An extension on this that we’ve done some experimenting with is that you can delegate your contract validity rules to another script. Here’s the short version:

  • in tx_n you make a commitment that says “in the next transaction, I want my UTXO to obey the rules of this other contract (scriptpubkey)”. This commitment is made in the state caboose described earlier
  • in tx_n+1, you do your normal contract history check (the inductive bit above) and then you check if the input at index 0 (or whatever) is the scriptpubkey of the contract you delegated to. if not, fail
  • now your contract instance UTXO has to follow the rules of that other contract! this is super useful as either an upgrade/extension mechanism

we’ve been experimenting with this stuff assuming only OP_CAT, but other opcodes make things a lot cleaner or open up other interesting avenues. for example, CCV or some TAPTWEAK makes state carrying cleaner and removes some technical limitations on the size of transactions in these contracts.
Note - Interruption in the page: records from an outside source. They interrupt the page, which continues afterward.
-- ==== Sys2Proof/Machine/Mac.lean ====
section
/-! DEFINITION. The MAC engines and SCAN: slots, the schedule, hopping, transmission, the receive checks, acknowledgements and the
frame rings (R149 to R187). -/

namespace Sys2Proof.Machine

/-- Table 1.1: the initiator of MAC n. -/
def macInitiator (n : Nat) : Initiator :=
  match n with
  | 0 => .mac0 | 1 => .mac1 | 2 => .mac2 | _ => .mac3

/-- Table 5.20: counter c of MAC n advances. -/
def State.macCount (s : State) (n c : Nat) : State := s.bump (Reg.MAC_COUNTER n c) 1

/-- Table 5.17: bit i of MACn_INT_STAT is set. -/
def State.macInt (s : State) (n i : Nat) : State := s.wrB (Reg.MAC_INT_STAT n) i true

/-! ## The PHY -/

/-- Table 5.1: the channel spacing of a mode, in kHz; 0 for a code the table does not list. -/
def phySpacing (code : Nat) : Nat :=
  if code = 1 ∨ code = 2 ∨ code = 0x14 then 200 else if code = 3 ∨ code = 4 ∨ code = 5 ∨ code = 0x13 then 400
  else if code = 0x12 then 800 else if code = 0x11 then 1200 else 0

/-- Table 5.1: the rate of an MR-FSK mode, in kbit/s. -/
def fskRate (code : Nat) : Nat :=
  if code = 1 then 50 else if code = 2 then 100 else if code = 3 then 150 else if code = 4 then 200 else 300

/-- R149, R161: the duration in µs of a PPDU of n bytes, rounded up. -/
def airTime (phy : Word) (n : Nat) : Nat :=
  let code := fld phy 7 0
  if 0x11 ≤ code then Config.ofdmAir code (fld phy 11 8) n
  else ((fld phy 23 16 + 4 + n) * 8000 + fskRate code - 1) / fskRate code

/-! ## Hopping -/

/-- R159: one step of the hop sequence's shift register. -/
def hopBit (l : Nat) : Nat := l / 2 + ((l + l / 4 + l / 8 + l / 32) % 2) * 2 ^ 15

/-- R159: sixteen steps. -/
def hopSteps : Nat → Nat → Nat
  | 0, l => l
  | k + 1, l => hopSteps k (hopBit l)

/-- R159: the shuffle from place i down to 1. -/
def hopShuffle : Nat → Nat → List Nat → List Nat
  | 0, _, seq => seq
  | i + 1, l, seq =>
    let l1 := hopSteps 16 l
    let j := l1 % (i + 2)
    hopShuffle i l1 (setAt (setAt seq (i + 1) (seq.getD j 0)) j (seq.getD (i + 1) 0))

/-- R159: the hop sequence, a permutation of 0 to HOP_LEN − 1. -/
def hopSequence (len seed : Nat) : List Nat := hopShuffle (len - 1) (if seed = 0 then 0xACE1 else seed) (upFrom 0 len)

/-- R159: the hop-set channel a non-discovery cell of transceiver n uses. -/
def State.hopChannel (s : State) (n a chOffset : Nat) : Nat :=
  let m := s.mac n
  let len := fld m.hop 6 0
  let ix := (hopSequence len (fld m.hop 31 16)).getD ((4 * (a + chOffset) + (n + a / m.len) % 4) % len) 0
  fld (m.hopch.getD (ix / 4) 0) (8 * (ix % 4) + 7) (8 * (ix % 4))

/-- R159: the discovery channel of a slot. -/
def State.discChannel (s : State) (n a : Nat) : Nat :=
  let k := a % (fld (s.mac n).hop 11 10 + 1)
  s.rdF (Reg.MAC_DISC n) (8 * k + 7) (8 * k)

/-! ## Cells and commits -/

/-- Table 5.3: the running cell entry of a slot offset. -/
def MacState.cell (m : MacState) (o : Nat) : Word := Sparse.get (fun _ => (0 : Word)) m.cells o

/-- R156: the entry that governs a slot offset, that of the first slot of its cell, and how many slots the cell has run; idle where none does. -/
def MacState.cellOver (m : MacState) (o : Nat) : Nat × Word :=
  match (upFrom 0 8).find? (fun k => Nat.ble k o && !bit (m.cell (o - k)) 3) with
  | some k => if k ≤ fld (m.cell (o - k)) 24 22 then (k, m.cell (o - k)) else (0, 0)
  | none => (0, 0)

/-- R156, R158: the entry that governs the slot of an ASN and the slots its cell has run; under day duty only DAY cells run. -/
def State.cellAt (s : State) (n a : Nat) : Nat × Word :=
  let r := (s.mac n).cellOver (a % (s.mac n).len)
  if fld r.2 1 0 = 0 ∨ (s.rdB (Reg.MAC_STATUS n) 1 && !bit r.2 2) then (0, 0) else r

/-- R156: the entry that governs the current slot. -/
def State.cellNow (s : State) (n : Nat) : Word := (s.cellAt n (s.asn n)).2

/-- R156: the entry of a cell that begins in the current slot; idle where none begins. -/
def State.cellFirst (s : State) (n : Nat) : Word := if (s.cellAt n (s.asn n)).1 = 0 then s.cellNow n else 0

/-- R156, R159: the channel of a cell whose first slot has an ASN, for the cell's whole length: of the discovery channels or of the hop set. -/
def State.cellChannel (s : State) (n first : Nat) (cell : Word) : Bool × Nat :=
  if fld cell 5 4 = 3 then (true, s.discChannel n first) else (false, s.hopChannel n first (fld cell 9 6))

/-- R157: the staged cells that are listed, by slot offset. -/
def State.stagedCells (s : State) (n : Nat) : List (Nat × Word) :=
  let base := Reg.MAC_CELL n 0
  (s.regs.filter (fun e => Nat.ble base e.1 && Nat.blt e.1 (base + 4 * 4099))).map (fun e => ((e.1 - base) / 4, e.2))

/-- R157: the REASON a commit is refused, 0 for none; 5 is R151's spacing rule. -/
def State.commitReason (s : State) (n : Nat) : Nat :=
  let l := s.rdF (Reg.MAC_SLOTFRAME n) 12 0
  let h := s.rdF (Reg.MAC_HOP n) 6 0
  let cells := s.stagedCells n
  let used (c : Word) : Bool := !bit c 3 && !(Nat.beq (fld c 1 0) 0)
  let day := (cells.filter (fun e => Nat.blt e.1 l && used e.2 && bit e.2 2)).foldl (fun a e => a + fld e.2 24 22 + 1) 0
  if l < 101 ∨ 4099 < l then 1
  else if h < 4 ∨ 64 < h ∨ h % 4 ≠ 0 then 2
  else if cells.any (fun e => Nat.blt e.1 l && used e.2 && Nat.blt l (e.1 + fld e.2 24 22 + 1)) then 3
  else if l < 10 * day then 4
  else if phySpacing (s.rdF (Reg.MAC_PHY n) 7 0) = phySpacing (s.objN 0x2210 1 % 256) then 0 else 5

/-- SCHEDULE_COMMIT, R157: COMMIT stands until the boundary, or the commit is refused. -/
def State.scheduleCommit (s : State) (n : Nat) : State :=
  let r := s.commitReason n
  let a := Reg.MAC_SCHED_CTRL n
  if r = 0 then (s.wrB a 0 true).wrF a 7 4 0
  else (((s.wrB a 0 false).wrB a 1 true).wrF a 7 4 r).macInt n 9

/-- SCHEDULE_COMMIT. -/
def execScheduleCommit (ini : Initiator) (n : Fin 4) (s : State) : Host.Outcome State Fault Refusal :=
  .next (s.regWrite ini ini.resident (Reg.MAC_SCHED_CTRL n.val) (fun t => t.scheduleCommit n.val))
CSFS lets us more easily do authenticated delegation (you can delegate to an approved contract) which you can do with just CAT using some funky signing over the state caboose but its a lot easier to do with CSFS. more-specialized introspection opcodes would make the whole thing easier to reason about and would have smaller scripts.

I believe @ademan 's multi-party penalty(optional) rebindable channels also have a solution for this. Because his proposal limits the number of updates to the number of channel participants, each update is identifiable by its order, which means that the settlement delay can be reduced with each update.

Details fuzzy, but I think settlement can be made immediate on the last allowed update in an @ademan channel. This means that for 2-party @ademan channels HTLCs only need to tolerate 1 settlement delay.